> _Dataset records_:

-- ==== Sys2Proof/Laws/KopKept.lean ====
section
/-! SUPPORT. What the operations of Machine/Kop.lean keep. -/
namespace Sys2Proof.Machine
open Sys2Proof

theorem State.emit_kept {s₀ s : State} (h : Kept s₀ s) (n : Nat) (r : Resp) :
    Kept s₀ (State.emit s n r) := by
  unfold State.emit
  repeat' first
    | with_reducible exact h
    | with_reducible assumption
    | with_reducible intro _
    | with_reducible apply kept_ite
    | with_reducible apply kept_ite_fst
    | with_reducible refine kept_of_fst (by assumption) ?_
    | with_reducible apply State.send_kept
    | with_reducible apply State.inc_kept
    | with_reducible apply kept_bits
    | simp only [kept_mk_eq]
    | split

theorem State.respond_kept {s₀ s : State} (h : Kept s₀ s) (n : Nat) (r : Resp) :
    Kept s₀ (State.respond s n r) := by
  unfold State.respond
  repeat' first
    | with_reducible exact h
    | with_reducible assumption
    | with_reducible intro _
    | with_reducible apply kept_ite
    | with_reducible apply State.modSe_kept
    | with_reducible apply State.emit_kept
    | with_reducible apply kept_bits
    | simp only [kept_mk_eq]
    | split

theorem State.transferEnd_kept {s₀ s : State} (h : Kept s₀ s) (b : Option Block) :
    Kept s₀ (State.transferEnd s b) := by
  unfold State.transferEnd
  repeat' first
    | with_reducible exact h
    | with_reducible assumption
    | with_reducible intro _
    | with_reducible apply kept_ite
    | with_reducible apply kept_ite_fst
    | with_reducible refine kept_of_fst (by assumption) ?_
    | with_reducible apply State.wr_kept
    | with_reducible apply kept_bits
    | simp only [kept_mk_eq]
    | split

theorem State.dropSession_kept {s₀ s : State} (h : Kept s₀ s) (n : Nat) :
    Kept s₀ (State.dropSession s n) := by
  unfold State.dropSession
  repeat' first
    | with_reducible exact h
    | with_reducible assumption
    | with_reducible intro _
    | with_reducible apply kept_ite
    | with_reducible apply State.transferEnd_kept
    | with_reducible apply State.modSe_kept
    | with_reducible apply State.inc_kept
    | with_reducible apply kept_bits
    | simp only [kept_mk_eq]
    | split

theorem flushGo_kept {s₀ : State} (n : Nat) (l : List (Req × Option (Status × Val))) :
    ∀ {s : State}, Kept s₀ s → Kept s₀ (flushGo n l s) := by
  induction l with
  | nil => intro s h; exact State.modSe_kept h _ _
  | cons p l ih =>
    obtain ⟨q, r⟩ := p
    intro s h
    cases r with
    | none => exact State.modSe_kept h _ _
    | some r => exact ih (State.respond_kept h _ _)

theorem State.flush_kept {s₀ s : State} (h : Kept s₀ s) (n : Nat) :
    Kept s₀ (State.flush s n) := by
  unfold State.flush
  repeat' first
    | with_reducible exact h
    | with_reducible assumption
    | with_reducible intro _
    | with_reducible apply kept_ite
    | with_reducible apply flushGo_kept
    | with_reducible apply State.dropSession_kept
    | with_reducible apply kept_bits
    | simp only [kept_mk_eq]
    | split

theorem State.answerRaw_kept {s₀ s : State} (h : Kept s₀ s) (a : Ans) (st : Status) (v : Val) :
    Kept s₀ (State.answerRaw s a st v) := by
  unfold State.answerRaw
  repeat' first
    | with_reducible exact h
    | with_reducible assumption
    | with_reducible intro _
    | with_reducible apply kept_ite
    | with_reducible apply kept_ite_fst
    | with_reducible refine kept_of_fst (by assumption) ?_
    | with_reducible apply State.inc_kept
    | with_reducible apply State.modSe_kept
    | with_reducible apply State.flush_kept
    | with_reducible apply kept_bits
    | simp only [kept_mk_eq]
    | split

theorem State.answer_kept {s₀ s : State} (h : Kept s₀ s) (a : Ans) (st : Status) (v : Val) :
    Kept s₀ (State.answer s a st v) := by
  unfold State.answer
  repeat' first
    | with_reducible exact h
    | with_reducible assumption
    | with_reducible intro _
    | with_reducible apply kept_ite
    | with_reducible apply kept_ite_fst
    | with_reducible refine kept_of_fst (by assumption) ?_
    | with_reducible apply State.inc_kept
    | with_reducible apply State.violate_kept
    | with_reducible apply State.answerRaw_kept
    | with_reducible apply kept_bits
    | simp only [kept_mk_eq]
    | split

theorem State.answers_kept {s₀ s : State} (h : Kept s₀ s) (l : List Ans) (st : Status) :
    Kept s₀ (State.answers s l st) := by
  unfold State.answers
  repeat' first
    | with_reducible exact h
    | with_reducible assumption
    | with_reducible intro _
    | with_reducible apply kept_ite
    | with_reducible apply kept_each
    | with_reducible apply State.answer_kept
    | with_reducible apply kept_bits
    | simp only [kept_mk_eq]
    | split

theorem State.pushHost_kept {s₀ s : State} (h : Kept s₀ s) (g : Nat) (a : Ans) (w : What) (adm : Option Bool) :
    Kept s₀ (State.pushHost s g a w adm) := by
  unfold State.pushHost
  repeat' first
    | with_reducible exact h
    | with_reducible assumption
    | with_reducible intro _
    | with_reducible apply kept_ite
    | with_reducible apply State.push_kept
    | with_reducible apply State.answer_kept
    | with_reducible apply kept_bits
    | simp only [kept_mk_eq]
    | split

end Sys2Proof.Machine
end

> _Task requirements_: At the line containing "Kept s₀ (State.pushHost", start copying. Continue exactly through the final line of the entries above and stop there.

> _Output for this task_:
    Kept s₀ (State.pushHost s g a w adm) := by
  unfold State.pushHost
  repeat' first
    | with_reducible exact h
    | with_reducible assumption
    | with_reducible intro _
    | with_reducible apply kept_ite
    | with_reducible apply State.push_kept
    | with_reducible apply State.answer_kept
    | with_reducible apply kept_bits
    | simp only [kept_mk_eq]
    | split

end Sys2Proof.Machine
end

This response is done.